■ TASK INPUT:

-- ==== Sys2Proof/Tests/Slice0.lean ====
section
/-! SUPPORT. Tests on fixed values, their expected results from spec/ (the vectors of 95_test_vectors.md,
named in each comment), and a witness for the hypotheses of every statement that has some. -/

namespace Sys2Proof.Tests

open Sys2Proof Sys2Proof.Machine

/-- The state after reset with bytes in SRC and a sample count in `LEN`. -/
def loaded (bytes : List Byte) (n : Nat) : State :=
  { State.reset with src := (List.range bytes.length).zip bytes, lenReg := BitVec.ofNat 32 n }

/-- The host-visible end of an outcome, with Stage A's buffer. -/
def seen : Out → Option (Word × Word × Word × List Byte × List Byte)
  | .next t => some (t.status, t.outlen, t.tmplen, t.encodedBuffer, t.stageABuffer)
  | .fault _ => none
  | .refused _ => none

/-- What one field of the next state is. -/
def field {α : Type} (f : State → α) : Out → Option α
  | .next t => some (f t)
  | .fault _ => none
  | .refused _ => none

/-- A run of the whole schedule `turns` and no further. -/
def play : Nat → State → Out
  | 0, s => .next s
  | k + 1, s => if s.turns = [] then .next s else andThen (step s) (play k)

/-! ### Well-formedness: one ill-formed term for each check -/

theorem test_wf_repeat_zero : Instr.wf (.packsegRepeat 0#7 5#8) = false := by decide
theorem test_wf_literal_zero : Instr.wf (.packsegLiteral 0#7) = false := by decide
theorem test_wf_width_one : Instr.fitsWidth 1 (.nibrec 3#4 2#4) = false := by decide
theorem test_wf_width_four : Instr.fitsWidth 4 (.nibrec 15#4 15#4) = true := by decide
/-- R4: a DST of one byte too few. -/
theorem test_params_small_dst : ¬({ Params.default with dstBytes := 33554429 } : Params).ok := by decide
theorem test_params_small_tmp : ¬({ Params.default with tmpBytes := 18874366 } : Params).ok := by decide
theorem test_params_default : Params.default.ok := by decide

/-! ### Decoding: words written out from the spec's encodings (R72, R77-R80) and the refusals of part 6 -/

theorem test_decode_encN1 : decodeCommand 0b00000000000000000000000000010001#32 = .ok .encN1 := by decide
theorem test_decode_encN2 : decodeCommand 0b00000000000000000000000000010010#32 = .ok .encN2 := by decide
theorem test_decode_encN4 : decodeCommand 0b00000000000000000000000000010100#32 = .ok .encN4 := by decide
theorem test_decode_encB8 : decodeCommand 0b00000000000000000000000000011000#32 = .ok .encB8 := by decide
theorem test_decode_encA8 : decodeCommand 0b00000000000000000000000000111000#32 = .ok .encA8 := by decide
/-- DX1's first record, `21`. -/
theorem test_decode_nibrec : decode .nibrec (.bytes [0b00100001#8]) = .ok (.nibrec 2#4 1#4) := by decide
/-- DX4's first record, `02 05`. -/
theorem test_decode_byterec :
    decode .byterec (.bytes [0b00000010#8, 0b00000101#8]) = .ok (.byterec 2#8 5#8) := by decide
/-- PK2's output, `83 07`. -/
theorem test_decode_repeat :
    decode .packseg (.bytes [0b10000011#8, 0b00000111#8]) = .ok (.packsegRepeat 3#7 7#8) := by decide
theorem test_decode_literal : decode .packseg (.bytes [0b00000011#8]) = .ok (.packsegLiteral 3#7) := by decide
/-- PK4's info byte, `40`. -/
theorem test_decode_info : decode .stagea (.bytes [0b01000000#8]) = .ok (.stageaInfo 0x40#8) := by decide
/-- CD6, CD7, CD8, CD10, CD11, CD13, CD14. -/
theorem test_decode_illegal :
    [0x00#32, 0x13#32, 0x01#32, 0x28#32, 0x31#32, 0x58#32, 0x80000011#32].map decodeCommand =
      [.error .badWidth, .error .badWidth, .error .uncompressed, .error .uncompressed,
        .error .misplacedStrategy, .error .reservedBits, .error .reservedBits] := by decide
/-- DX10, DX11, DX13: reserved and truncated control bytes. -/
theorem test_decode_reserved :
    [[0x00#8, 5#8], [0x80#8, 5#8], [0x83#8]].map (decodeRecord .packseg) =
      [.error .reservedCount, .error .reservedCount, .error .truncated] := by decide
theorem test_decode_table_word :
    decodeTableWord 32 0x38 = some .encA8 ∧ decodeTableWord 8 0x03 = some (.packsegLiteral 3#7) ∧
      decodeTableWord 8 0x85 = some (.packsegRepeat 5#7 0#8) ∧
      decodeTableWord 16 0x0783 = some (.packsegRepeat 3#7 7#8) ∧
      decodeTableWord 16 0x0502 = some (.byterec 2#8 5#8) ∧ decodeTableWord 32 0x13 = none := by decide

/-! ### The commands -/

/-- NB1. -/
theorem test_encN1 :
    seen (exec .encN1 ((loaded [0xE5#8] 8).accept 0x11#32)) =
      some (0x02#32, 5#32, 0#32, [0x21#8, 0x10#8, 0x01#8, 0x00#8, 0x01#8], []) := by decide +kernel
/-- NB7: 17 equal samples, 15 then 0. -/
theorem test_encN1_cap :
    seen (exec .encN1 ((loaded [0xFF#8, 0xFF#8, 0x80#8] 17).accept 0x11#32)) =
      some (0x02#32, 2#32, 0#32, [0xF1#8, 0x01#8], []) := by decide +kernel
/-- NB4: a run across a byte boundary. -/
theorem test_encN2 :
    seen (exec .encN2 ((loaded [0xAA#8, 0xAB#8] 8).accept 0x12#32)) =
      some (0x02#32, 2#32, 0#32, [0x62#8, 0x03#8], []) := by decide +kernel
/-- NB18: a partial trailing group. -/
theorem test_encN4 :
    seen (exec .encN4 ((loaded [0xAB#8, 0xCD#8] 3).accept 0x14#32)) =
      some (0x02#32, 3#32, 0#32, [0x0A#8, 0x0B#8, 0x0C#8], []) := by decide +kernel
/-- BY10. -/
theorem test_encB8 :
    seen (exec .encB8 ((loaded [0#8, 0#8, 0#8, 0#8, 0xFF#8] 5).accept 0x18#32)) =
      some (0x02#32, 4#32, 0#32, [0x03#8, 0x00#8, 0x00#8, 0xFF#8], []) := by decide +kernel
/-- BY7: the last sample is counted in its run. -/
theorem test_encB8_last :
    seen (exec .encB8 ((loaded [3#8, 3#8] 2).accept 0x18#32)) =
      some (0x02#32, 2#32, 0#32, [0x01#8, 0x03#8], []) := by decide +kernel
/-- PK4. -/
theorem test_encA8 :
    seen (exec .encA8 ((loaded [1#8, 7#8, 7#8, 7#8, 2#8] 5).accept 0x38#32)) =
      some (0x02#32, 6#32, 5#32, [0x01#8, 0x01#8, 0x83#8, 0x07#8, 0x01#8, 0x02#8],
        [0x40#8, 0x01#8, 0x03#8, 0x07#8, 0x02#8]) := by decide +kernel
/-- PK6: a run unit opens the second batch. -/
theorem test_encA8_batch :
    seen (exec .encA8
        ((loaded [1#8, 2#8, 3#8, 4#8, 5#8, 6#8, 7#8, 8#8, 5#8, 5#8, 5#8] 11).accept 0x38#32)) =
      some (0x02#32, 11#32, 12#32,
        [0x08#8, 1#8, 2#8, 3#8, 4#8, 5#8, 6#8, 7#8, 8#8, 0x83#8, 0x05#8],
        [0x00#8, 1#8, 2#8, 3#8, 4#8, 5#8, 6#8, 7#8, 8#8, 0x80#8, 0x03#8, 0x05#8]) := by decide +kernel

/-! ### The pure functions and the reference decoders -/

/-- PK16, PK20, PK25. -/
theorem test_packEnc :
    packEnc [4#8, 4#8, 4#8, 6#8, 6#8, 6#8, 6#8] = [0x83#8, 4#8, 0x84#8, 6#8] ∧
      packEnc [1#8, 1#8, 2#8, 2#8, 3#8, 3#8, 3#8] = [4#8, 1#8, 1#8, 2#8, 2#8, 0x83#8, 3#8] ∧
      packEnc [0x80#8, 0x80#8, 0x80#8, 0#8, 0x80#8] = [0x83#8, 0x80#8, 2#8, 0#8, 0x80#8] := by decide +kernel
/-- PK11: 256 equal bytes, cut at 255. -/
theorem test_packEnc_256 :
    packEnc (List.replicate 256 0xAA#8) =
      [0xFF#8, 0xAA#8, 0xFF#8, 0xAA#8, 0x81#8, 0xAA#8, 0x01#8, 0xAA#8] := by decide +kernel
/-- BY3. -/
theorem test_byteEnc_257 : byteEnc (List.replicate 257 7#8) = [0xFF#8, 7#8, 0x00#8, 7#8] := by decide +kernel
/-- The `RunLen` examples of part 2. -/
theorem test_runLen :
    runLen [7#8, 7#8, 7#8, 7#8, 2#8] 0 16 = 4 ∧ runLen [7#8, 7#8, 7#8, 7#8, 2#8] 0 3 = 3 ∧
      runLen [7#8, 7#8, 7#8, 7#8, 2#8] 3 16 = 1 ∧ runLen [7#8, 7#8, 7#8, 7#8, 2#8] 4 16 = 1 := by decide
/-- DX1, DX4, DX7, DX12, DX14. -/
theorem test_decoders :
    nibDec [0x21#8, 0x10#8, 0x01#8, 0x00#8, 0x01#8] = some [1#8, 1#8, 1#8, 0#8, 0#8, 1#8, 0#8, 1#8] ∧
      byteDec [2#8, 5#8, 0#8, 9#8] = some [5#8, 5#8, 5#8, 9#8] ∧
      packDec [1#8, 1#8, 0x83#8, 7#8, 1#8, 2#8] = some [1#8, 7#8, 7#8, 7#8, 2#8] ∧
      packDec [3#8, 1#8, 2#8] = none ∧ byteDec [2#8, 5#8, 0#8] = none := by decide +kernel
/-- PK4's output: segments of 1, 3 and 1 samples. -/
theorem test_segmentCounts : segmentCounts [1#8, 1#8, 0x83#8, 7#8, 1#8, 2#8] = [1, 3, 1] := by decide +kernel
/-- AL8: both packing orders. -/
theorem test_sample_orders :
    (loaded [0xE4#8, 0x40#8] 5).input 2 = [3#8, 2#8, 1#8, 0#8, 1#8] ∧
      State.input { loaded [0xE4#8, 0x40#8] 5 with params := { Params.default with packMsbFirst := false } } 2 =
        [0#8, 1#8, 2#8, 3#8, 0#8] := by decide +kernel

■ EXERCISE AIM: Give back exactly the lines from the one that contains "packDec [1#8, 1#8, 0x83#8, 7#8, 1#8, 2#8]" to the end of the material, both ends kept, and no other line.

■ EXERCISE OUTPUT:
      packDec [1#8, 1#8, 0x83#8, 7#8, 1#8, 2#8] = some [1#8, 7#8, 7#8, 7#8, 2#8] ∧
      packDec [3#8, 1#8, 2#8] = none ∧ byteDec [2#8, 5#8, 0#8] = none := by decide +kernel
/-- PK4's output: segments of 1, 3 and 1 samples. -/
theorem test_segmentCounts : segmentCounts [1#8, 1#8, 0x83#8, 7#8, 1#8, 2#8] = [1, 3, 1] := by decide +kernel
/-- AL8: both packing orders. -/
theorem test_sample_orders :
    (loaded [0xE4#8, 0x40#8] 5).input 2 = [3#8, 2#8, 1#8, 0#8, 1#8] ∧
      State.input { loaded [0xE4#8, 0x40#8] 5 with params := { Params.default with packMsbFirst := false } } 2 =
        [0#8, 1#8, 2#8, 3#8, 0#8] := by decide +kernel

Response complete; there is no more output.